She walked away with an effortless almost gliding motion he found so much more affective than any seductive hip-waggling could have been.

The study was on the same floor as the gallery, a broad high room though with only one window. Against the side walls stood a pair of matching bookcases in dark oak. From the window he could see the plume of smoke still rising above the Forge, and further below, across the river, the stubby chimneys of the Stranger House. But Madero only spared the view a passing glance. His main attention was focused on the desk.

Here was God’s plenty. Half a dozen octavo volumes, cased in leather. Three folio ledgers. An abundance of loose sheets of varying sizes in two open box files.

For a moment he felt disturbed by such liberal cooperation, as perhaps a bright mouse might scenting the ripe cheese so generously scattered over the floor of the trap.

But in some things mice and men, bright or not, have no choice.

“Here’s the letter of agreement,” said Frek, “Sorry.”

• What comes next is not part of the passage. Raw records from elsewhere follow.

-- ==== Sys2Proof/Machine/LoadCore.lean ====
section
/-! DEFINITION. The configuration controller (15_configuration): the image store and its commit records, what a full load resets, headers, records, frames, and the ends of loads of every kind. -/

namespace Sys2Proof.Machine

/-! ### The image store (R350 to R352) -/

/-- The bytes of a slot. -/
def slotSize : Nat := 112 * 2 ^ 20
/-- The byte offset of slot A or B. -/
def slotBase (b : Bool) : Nat := if b then 0x07000000 else 0
/-- The bytes of the library. -/
def librarySize : Nat := 24 * 2 ^ 20

/-- A copy of the commit record. -/
structure Crec where
  seq : Nat
  slot : Bool
  fallback : Bool
  length : Nat
deriving DecidableEq, Repr

/-- Copy 0 or 1 of the commit record, when it is valid (R351, R352). -/
def commitCopy (m : Mem) (i : Nat) : Option Crec :=
  let ws := (List.range 8).map fun k => memWord storeFill m (0x0F800000 + 0x1000 * i + 4 * k)
  let w := fun k => (ws.getD k 0).toNat
  if crc32c (ws.take 7) = ws.getD 7 0 ∧ w 1 < 4 ∧ w 3 = 0 ∧ w 4 = 0 ∧ w 5 = 0 ∧ w 6 = 0 then
    some { seq := w 0, slot := bitAt 0 (w 1), fallback := bitAt 1 (w 1), length := w 2 }
  else none

/-- Sequence number `a` is newer than `b` (R352). -/
def seqNewer (a b : Nat) : Bool := let d := (a + 2 ^ 32 - b) % 2 ^ 32; 1 ≤ d && d < 2 ^ 31

/-- The record in force (R352). -/
def commitRecord (m : Mem) : Option Crec :=
  match commitCopy m 0, commitCopy m 1 with
  | some a, some b => some (if seqNewer b.seq a.seq then b else a)
  | some a, none => some a
  | none, b => b

/-! ### The one-time-programmable memory (R361) -/

/-- The digest of a key, byte 0 in bits [7:0]. -/
def otpDigest (t : Tab Word) (k : Nat) : BitVec 384 :=
  BitVec.ofNat 384 ((List.range 12).foldl (fun n i => n + (tabGet 0 t (12 * k + i)).toNat * 2 ^ (32 * i)) 0)

/-- A key digest has a bit programmed. -/
def keyValid (t : Tab Word) (k : Nat) : Bool := otpDigest t k ≠ 0

/-- `AUTH_REQUIRED`. -/
def authRequired (t : Tab Word) : Bool := (tabGet 0 t 48).getLsbD 8

/-- `CFG_OTP` as it reads (R377). -/
def State.otpReg (s : State) : Word :=
  let t := s.conf.otp
  word (bitNat (authRequired t) * 256 + bitsOf 0 4 (tabGet 0 t 48).toNat * 16 +
    ((List.range 4).map fun k => bitNat (keyValid t k) * 2 ^ k).sum)

/-! ### What is read of an image -/

/-- The words that a load has consumed. -/
def Load.pos (l : Load) : Nat := l.words.length

/-- The store offset of a load's image, where it is read from the store. -/
def Load.storeBase (l : Load) : Option Nat :=
  match l.source with
  | .slot b => some (slotBase b)
  | .library off _ => some (libraryBase + off)
  | _ => none

/-- The next words of the image, when they are there. -/
def loadTake (m : Mem) (n : Nat) (l : Load) : Option (List Word × Load) :=
  match l.storeBase with
  | some b =>
    let p := l.pos
    let ws := (List.range n).map fun i => memWord storeFill m (b + 4 * (p + i))
    some (ws, { l with words := ws.reverse ++ l.words })
  | none =>
    if n ≤ l.buf.length then
      let ws := l.buf.take n
      some (ws, { l with words := ws.reverse ++ l.words, buf := l.buf.drop n })
    else none

/-- A header word. -/
def Load.h (l : Load) (i : Nat) : Nat := (l.hdr.getD i 0).toNat
/-- `HDR.LENGTH` in words. -/
def Load.lenWords (l : Load) : Nat := l.h 3 / 4
/-- The image is in AUTH mode. -/
def Load.auth (l : Load) : Bool := bitsOf 12 2 (l.h 1) = 2
/-- The words of the trailer (R355). -/
def Load.trailerWords (l : Load) : Nat := if l.auth then 24 else 2

/-! ### Registers of the controller -/

/-- `CFG_STATUS.STATE`. -/
def setCfgState (v : Nat) (s : State) : State := s.setField .cfgStatus 0 24 4 v

/-- `CFG_PART` for a partial load, a sealed load or a revert: state and error (R377). -/
def setPart (sealed : Bool) (st err : Nat) (s : State) : State :=
  s.setReg .cfgPart 0 (word (place 24 8 err + place 4 1 (bitNat sealed) + st))

/-- `CFG_PART_REG0` and `CFG_PART_REG1`. -/
def setRegion (region : Nat) (s : State) : State :=
  (s.setReg .cfgPartReg0 0 (word region)).setReg .cfgPartReg1 0 (word (bitsOf 32 8 region))

/-! ### The internal configuration port -/

/-- The port's OUT and IN portals (R368, 09_portals R200). -/
def icpOut : Nat := sitePortal 20 49 1
/-- The IN portal. -/
def icpIn : Nat := sitePortal 20 49 0

/-- A status token (R369): kinds 1 ACCEPTED, 2 VERIFIED, 3 COMMITTED, 4 FAILED. -/
def icpStatus (kind err high : Nat) (s : State) : State :=
  if portalEn s.cfg icpIn then
    s.modPortal icpIn fun v => { v with stage := v.stage ++ [(err + kind * 256 + high % 2 ^ 32 * 2 ^ 32, 3)] }
  else s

“No need to be. Your father’s a wise man,” he said, scribbling his signature.

“Have you read it properly?” she asked doubtfully.

“I heard what your father said it contained. To study it would be both redundant and offensive,” he said, handing her the paper.

Their fingers touched. To prolong the contact, he did not let go immediately.

“I’m grateful for your help,” he said.

“How do you know you’ve had it?” she said, pulling the paper from his hand, “If you turn left out of here then left again into a short corridor, you’ll find a bathroom first on the right. I think that’s all, unless you have any questions?”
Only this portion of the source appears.